> _WHAT THE TASK REQUIRES_:
Please print each record that follows precisely as it appears.

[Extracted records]
○ ○ ○ ○
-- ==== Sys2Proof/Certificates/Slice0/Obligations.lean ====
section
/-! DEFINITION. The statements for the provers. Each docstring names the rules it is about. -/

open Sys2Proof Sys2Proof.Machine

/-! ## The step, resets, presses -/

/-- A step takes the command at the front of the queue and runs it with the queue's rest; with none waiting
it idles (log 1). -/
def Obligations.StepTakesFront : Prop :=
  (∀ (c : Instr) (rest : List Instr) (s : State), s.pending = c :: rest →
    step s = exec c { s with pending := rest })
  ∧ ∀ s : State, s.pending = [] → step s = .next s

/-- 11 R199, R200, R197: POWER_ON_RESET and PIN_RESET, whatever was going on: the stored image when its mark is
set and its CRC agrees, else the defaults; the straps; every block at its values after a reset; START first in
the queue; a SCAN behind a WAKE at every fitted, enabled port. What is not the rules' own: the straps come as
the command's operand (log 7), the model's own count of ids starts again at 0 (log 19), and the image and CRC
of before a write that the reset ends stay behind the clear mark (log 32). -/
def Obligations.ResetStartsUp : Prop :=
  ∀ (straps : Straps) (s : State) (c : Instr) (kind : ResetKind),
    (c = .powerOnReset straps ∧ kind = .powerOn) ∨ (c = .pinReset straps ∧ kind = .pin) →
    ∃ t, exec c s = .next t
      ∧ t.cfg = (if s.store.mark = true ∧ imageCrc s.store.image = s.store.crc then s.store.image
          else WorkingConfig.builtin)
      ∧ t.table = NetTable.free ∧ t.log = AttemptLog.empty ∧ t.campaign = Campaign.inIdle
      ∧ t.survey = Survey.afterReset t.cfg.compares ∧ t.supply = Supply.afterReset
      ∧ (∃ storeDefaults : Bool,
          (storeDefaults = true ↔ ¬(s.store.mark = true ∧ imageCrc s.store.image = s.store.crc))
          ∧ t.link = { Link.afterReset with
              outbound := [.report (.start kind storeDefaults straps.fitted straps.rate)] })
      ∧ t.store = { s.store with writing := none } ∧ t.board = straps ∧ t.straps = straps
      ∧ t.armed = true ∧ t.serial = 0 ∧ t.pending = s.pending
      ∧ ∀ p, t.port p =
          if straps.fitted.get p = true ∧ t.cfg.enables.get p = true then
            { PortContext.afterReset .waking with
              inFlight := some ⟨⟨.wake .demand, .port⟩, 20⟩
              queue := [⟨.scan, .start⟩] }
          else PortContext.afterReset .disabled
○ ○ ○ ○
> _RESPONSE TO THE TASK_:
-- ==== Sys2Proof/Certificates/Slice0/Obligations.lean ====
section
/-! DEFINITION. The statements for the provers. Each docstring names the rules it is about. -/

open Sys2Proof Sys2Proof.Machine

/-! ## The step, resets, presses -/

/-- A step takes the command at the front of the queue and runs it with the queue's rest; with none waiting
it idles (log 1). -/
def Obligations.StepTakesFront : Prop :=
  (∀ (c : Instr) (rest : List Instr) (s : State), s.pending = c :: rest →
    step s = exec c { s with pending := rest })
  ∧ ∀ s : State, s.pending = [] → step s = .next s

/-- 11 R199, R200, R197: POWER_ON_RESET and PIN_RESET, whatever was going on: the stored image when its mark is
set and its CRC agrees, else the defaults; the straps; every block at its values after a reset; START first in
the queue; a SCAN behind a WAKE at every fitted, enabled port. What is not the rules' own: the straps come as
the command's operand (log 7), the model's own count of ids starts again at 0 (log 19), and the image and CRC
of before a write that the reset ends stay behind the clear mark (log 32). -/
def Obligations.ResetStartsUp : Prop :=
  ∀ (straps : Straps) (s : State) (c : Instr) (kind : ResetKind),
    (c = .powerOnReset straps ∧ kind = .powerOn) ∨ (c = .pinReset straps ∧ kind = .pin) →
    ∃ t, exec c s = .next t
      ∧ t.cfg = (if s.store.mark = true ∧ imageCrc s.store.image = s.store.crc then s.store.image
          else WorkingConfig.builtin)
      ∧ t.table = NetTable.free ∧ t.log = AttemptLog.empty ∧ t.campaign = Campaign.inIdle
      ∧ t.survey = Survey.afterReset t.cfg.compares ∧ t.supply = Supply.afterReset
      ∧ (∃ storeDefaults : Bool,
          (storeDefaults = true ↔ ¬(s.store.mark = true ∧ imageCrc s.store.image = s.store.crc))
          ∧ t.link = { Link.afterReset with
              outbound := [.report (.start kind storeDefaults straps.fitted straps.rate)] })
      ∧ t.store = { s.store with writing := none } ∧ t.board = straps ∧ t.straps = straps
      ∧ t.armed = true ∧ t.serial = 0 ∧ t.pending = s.pending
      ∧ ∀ p, t.port p =
          if straps.fitted.get p = true ∧ t.cfg.enables.get p = true then
            { PortContext.afterReset .waking with
              inFlight := some ⟨⟨.wake .demand, .port⟩, 20⟩
              queue := [⟨.scan, .start⟩] }
          else PortContext.afterReset .disabled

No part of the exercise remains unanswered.